■ Assignment
Report the tally of lines featuring the word "replies" in the entries below, without anything else.

[Recorded data]
/-- An issued memory operation that has not completed (R190, R191, R206). -/
structure MemOp where
  id : Nat
  key : WKey
  core : Nat
  kind : OpKind
  pc : Word
  word : BitVec 96
  cause : Word
  serial : Word
  lanes : List LaneAccess
  size : Nat
  pk : BitVec 2
  ty : Typ
  atop : Atop
  cache : Cache
  ord : Ord
  scope : Scope
  /-- A scalar form writes s(D): its register (R203). -/
  sdst : Option Nat := none
  /-- The destination becomes uniform: one address, and a full mask (R91, R92). -/
  uniform : Bool := false
  /-- For a store: write-through (R194). -/
  through : Bool := false
  /-- The pages whose walk has ended in a leaf since issue, and the pages its requests are parked on
  (R254). -/
  walked : List Nat := []
  parked : List Nat := []
  /-- The write-backs an `l1wb` waits for (R191). -/
  writeBacks : List Nat := []
  /-- Its number among the warp's accesses, and the windows of accesses it waits for (R70, R227). -/
  seq : Nat
  after : List (Nat × Nat) := []
  /-- Its number among the instructions its warp has issued (R168). -/
  nth : Nat := 0
  /-- The data is dropped when it returns: the team was flushed or discarded (R324, R317). `flushed`: its
  instance was flushed (R321). -/
  dropped : Bool := false
  flushed : Bool := false
  /-- Only the parked access of a signal instruction, which is executed again after the replay (R294). -/
  again : Bool := false
  /-- Re-issued from a pending record; its warp stays parked until its pages are there (R254, R330). -/
  restored : Bool := false
  deriving DecidableEq, Repr

/-- An L1 sector (R192): address in units of 128 bytes, the data, the mask of bytes written and not
written back, the mask of valid bytes, the owner of the dirty bytes, the tag copies, poison. A Clean
sector has dirty mask 0 and valid mask all ones. -/
structure L1Sector where
  sector : Nat
  data : List Byte
  dirty : BitVec 128
  valid : BitVec 128
  owner : Option TKey
  tags : Option (List (BitVec 4))
  poison : Bool
  deriving DecidableEq, Repr

/-- A masked write on its way to L2: its ticket, its bytes, the owning team. A write-back from the L1
(R195), or the write of a copy command of scope tm, which is performed with respect to its team first
(`copy`: its command, `chan`: its warp and channel, R209, R213). -/
structure WriteBack where
  id : Nat
  sector : Nat
  data : List Byte
  mask : BitVec 128
  poison : Bool
  owner : TKey
  copy : Option Nat := none
  chan : Option (Nat × Nat) := none
  deriving DecidableEq, Repr

/-- An SP-path operation (R172 to R175). Each core's lane port serves the lanes whose words lie there; a
lane is `done` when it has been served. -/
structure SpOp where
  id : Nat
  key : WKey
  instr : Instr
  pc : Word
  cause : Word
  serial : Word
  /-- Lanes in increasing order: lane, byte offset (in `ia`), data, compare, register. -/
  lanes : List LaneAccess
  size : Nat
  uniform : Bool := false
  /-- The layout word of `ldsx` and `stsx`. -/
  layout : Word := 0
  seq : Nat
  after : List (Nat × Nat) := []
  dropped : Bool := false
  nth : Nat := 0
  /-- Service cycles, and words served by reconstruction; the unwritten words it has read, and the lowest
  byte read of a block with another stamp, with that stamp (R173, R180, R159). -/
  cycles : Nat := 0
  rebuilt : Nat := 0
  unwritten : List Nat := []
  mismatch : Option (Nat × BitVec 3) := none
  /-- The cycles of the ports that serve it, by core, when it issued (R175; model's own). -/
  sent : List (Nat × Nat) := []
  deriving DecidableEq, Repr

/-- A matrix operation accepted by a core's sequencer (R148), with the operands captured at issue. -/
structure MxOp where
  id : Nat
  key : WKey
  half : Nat
  instr : Instr
  pc : Word
  cause : Word
  serial : Word
  tile : Nat := 0
  tile2 : Nat := 0
  arr : Bool := false
  started : Bool := false
  /-- Layout word and offset operand (R158). -/
  layout : Word := 0
  offset : Word := 0
  /-- Registers read at issue, each W words, in group order, with their poison: A then B then SA, SB
  for `mma`; the band for `accwr`. -/
  regs : List (List Word) := []
  poison : List Mask := []
  recon : List Mask := []
  /-- First destination register. -/
  dst : Nat := 0
  nth : Nat := 0
  dropped : Bool := false
  deriving DecidableEq, Repr

/-- A copy command (R209 to R214): its three operands and its record operand, its length, and how many
bytes it has moved. -/
structure CopyCmd where
  id : Nat
  key : WKey
  instr : Instr
  pc : Word
  /-- The causal id that its records carry, and the one minted for it, which its flits carry (R361). -/
  cause : Word
  minted : Word := 0
  serial : Word
  d : Word
  a : Word
  b : Word
  record : Word
  len : Nat
  nth : Nat := 0
  running : Bool := false
  moved : Nat := 0
  /-- With DIG: the SHA-256 hash value after the whole blocks moved so far (empty: the initial one), and the
  bytes moved after them (R212). -/
  hash : List (BitVec 32) := []
  tail : List Byte := []
  /-- The rows of a gather that have begun and have not all moved, with their addresses: an index is read once
  (R211). -/
  rows : List (Nat × Word) := []
  /-- Stopped at its missing page: the page it holds on (R210, R254). -/
  held : Option Nat := none
  /-- In warn mode: the unwritten words it has read, and the lowest mismatched byte with the span asked for
  and the block's stamp (R159, R180). -/
  unwritten : List Nat := []
  mismatch : Option (Nat × BitVec 3 × BitVec 3) := none
  deriving DecidableEq, Repr

/-- Copy data read before a save stopped its command: destination and bytes (R328). -/
structure Quarantine where
  cmd : Nat
  key : TKey
  scratch : Bool
  addr : Nat
  bytes : List Byte
  span : BitVec 3
  poison : Bool
  recon : Bool := false
  /-- The source address after its last byte: the next bytes of one sector's read join it. -/
  next : Nat := 0
  /-- Of a global destination: the offset of its first byte in the command, and the pointer tag and TC that its
  write is checked with (R259). -/
  off : Nat := 0
  tag : BitVec 4 := 0
  tc : Bool := false
  /-- It has been written to the quarantine region. -/
  written : Bool := false
  /-- The warp of its command. -/
  warp : Nat := 0
  deriving DecidableEq, Repr

/-- A page that a core's fault filter has to report (R255): the access of its first parked request as
Table 12-6 records it, and the union of the accesses merged since. -/
structure PageReport where
  page : PageKey
  cause : Word
  serial : Word
  va : Word
  range : Nat
  acc : BitVec 4
  deriving DecidableEq, Repr

/-- A group row whose relief word is not up to date (R174): its group, team and row, and the cycles since
the data write. -/
structure ParityRow where
  group : Nat
  key : TKey
  row : Nat
  age : Nat := 0
  deriving DecidableEq, Repr

/-- One core (R7): what differs from reset. -/
structure Core where
  num : Nat
  retired : Bool := false
  /-- DEGR, GRET and the retired bank of each group (Table 9-5); reset 0. -/
  degr : BitVec 4 := 0
  gret : BitVec 4 := 0
  rbank : List Nat := [0, 0, 0, 0]
  /-- The L1, most recently used sector first (R192). -/
  l1 : List L1Sector := []
  wbs : List WriteBack := []
  /-- The instruction cache: instruction words by IA, the most recently used first (R7, R38). -/
  icache : List (Nat × BitVec 96) := []
  /-- Cached instructions with an uncorrectable error, by IA (R342). -/
  badCode : List Nat := []
  /-- SP-path operations of the core's warps; and the arrivals at its lane port, in order: the core whose
  warp issued the operation, and its number (R170, R175). -/
  spOps : List SpOp := []
  port : List (Nat × Nat) := []
  mxOps : List MxOp := []
  /-- Stale rows awaiting their parity update, by group, in order (R174). -/
  parity : List ParityRow := []
  /-- Cycles of its lane port so far, by which an operation is known to wait for 4 of them (R175; model's own). -/
  spTime : Nat := 0
  channels : List (List CopyCmd) := [[], [], [], []]
  /-- Pages the fault filter has to report, each with the access that faulted first (R255, R256). -/
  filter : List PageReport := []
  corrected : Nat := 0
  /-- Corrected errors of the scratchpad's data banks, with their times (R177, R179). -/
  bankErrors : List (Nat × Nat) := []
  /-- A bank whose retirement removes its group, while the core's teams are being saved (R178). -/
  retiring : Option Nat := none
  deriving DecidableEq, Repr

/-- An L2 sector (R196): by physical or intermediate address (R368), in units of 128 bytes; the physical
sector it was filled from, by which sectors of one location are known (R220); the dirty bytes, the
poison, and the team a write-back's bytes came from (R386). -/
structure L2Sector where
  phys : Bool
  sector : Nat
  pa : Nat
  data : List Byte
  dirty : BitVec 128
  poison : Bool
  owner : Option TKey
  /-- The cause tag of the request that wrote it last, which its write packet carries (R216, R361). -/
  cause : BitVec 20 := 0
  deriving DecidableEq, Repr

/-- A cached valid entry of the page table (R250): its level, the IA bits that lead to it, and the PA of
the page when it is a leaf, else of the next table. `bad`: it has an uncorrectable error (R342). -/
structure TlbEntry where
  level : Nat
  page : Nat
  pa : Nat
  leaf : Bool := true
  bad : Bool := false
  deriving DecidableEq, Repr

/-- The kinds of base-die packet (R216). -/
inductive PacketKind where
  | rd | wr | mwr
  deriving DecidableEq, Repr

/-- A request packet to a base die (R216, Table 12 of chapter 10): its kind, tag (none while it waits
in the hub for one, R217), granules, sector of physical memory, cause tag, data and byte mask; and the
L2 sector a read fills. -/
structure Packet where
  kind : PacketKind
  tag : Option Nat
  gmask : BitVec 4
  pa : Nat
  cause : BitVec 20
  data : List Byte := []
  mask : BitVec 128 := 0
  poison : Bool := false
  fill : Option (Bool × Nat) := none
  deriving DecidableEq, Repr

/-- A reply on its way to the hub (R216): RDATA carries data and POISON, WACK carries RMW; with the
sector and the cause tag of its request. -/
structure Reply where
  read : Bool
  tag : Nat
  gmask : BitVec 4
  pa : Nat
  cause : BitVec 20
  data : List Byte
  flag : Bool
  fill : Option (Bool × Nat)
  deriving DecidableEq, Repr

/-- One stream of a base die: requests waiting or sent, in order, and replies not yet arrived. -/
structure StreamState where
  key : Stream
  requests : List Packet := []
  replies : List Reply := []
  deriving DecidableEq, Repr

/-! ## Page faults (chapter 12) -/

/-- A hub-stage entry (R255): the first faulting access, the union of accesses, when it was opened and
whether its window is open, REPEAT, a replay under way. -/
structure PageFault where
  page : PageKey
  hub : Nat
  cause : Word
  serial : Word
  va : Word
  range : Nat
  acc : BitVec 4
  since : Nat
  windowOpen : Bool := true
  recorded : Bool := false
  repeats : Nat := 0
  replay : Bool := false
  deriving DecidableEq, Repr

/-! ## Contexts, queues, graphs (chapters 13, 15) -/

/-- One queue (R269, Table 13-2); reset 0. -/
structure Queue where
  num : Nat
  base : Word := 0
  ctl : Word := 0
  read : BitVec 32 := 0
  write : BitVec 32 := 0
  err : Bool := false
  status : BitVec 8 := 0
  /-- Decode has stopped at a slot whose VALID is 0 until the next notice (R270). -/
  stalled : Bool := false
  /-- A GRAPH decode that waits (R276): its foundry entry's index, the entry, the packet's causal id. -/
  held : Option (Option Nat × WaitEntry × Word) := none
  /-- The PARENT of the packet whose decode waits. -/
  heldParent : Word := 0
  /-- Packets of each higher class's context decoded since the packet at READ began to wait (R287). -/
  passed : List (Nat × Nat) := []
  deriving DecidableEq, Repr

/-- A finish-scope entry (R284, R285, R293). STATUS: 0 clean, 1 faulted, 2 cancelled. -/
structure ScopeEntry where
  idx : Nat
  gen : Nat
  parent : Word
  count : Nat
  closed : Bool
  status : Nat
  detach : Bool
  faults : Nat
  fserial : Word
  packet : Option Nat
  allocated : Bool
  deriving DecidableEq, Repr

/-- An edge of a live firing (R278, R281): capacity, bound, consumer, FREE and the accepted count. -/
structure Edge where
  qbase : Word
  cap : Nat
  bound : Nat
  consumer : Nat
  free : Nat
  accepted : Nat
  deriving DecidableEq, Repr

/-- A node of a live firing (R277), with its pending records in arrival order. -/
structure Node where
  kernel : Kernel
  argBase : Word
  argStride : Nat
  out : List (Option Nat)
  timeout : Nat
  thresh : Nat
  lane : Bool
  pending : List Record
  /-- When its last record arrived (R282). -/
  last : Nat := 0
  deriving DecidableEq, Repr

/-- A live firing of a maquette (R276). -/
structure Firing where
  id : Nat
  packet : Nat
  maquette : Word
  nodes : List Node
  edges : List Edge
  deriving DecidableEq, Repr

/-- A launch that waits for admission (R281): a team of a LAUNCH packet, a TEAM record, a wave, or a
saved or flushed team that waits to come back (R60). -/
structure Launch where
  id : Nat
  ctx : Nat
  packet : Nat
  kernel : Kernel
  inst : Nat
  args : List Word
  scopes : List Word
  records : List Record
  firing : Option Nat
  node : Nat
  parent : Word
  /-- The foundry wait-table entry it holds (R363), and the leases it has given notice of (R253). -/
  waitIdx : Option Nat := none
  wait : Option WaitEntry := none
  noticed : List Nat := []
  /-- The flushed team that it starts again (R324). -/
  restart : Option Nat := none
  deriving DecidableEq, Repr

■ Response for this exercise
2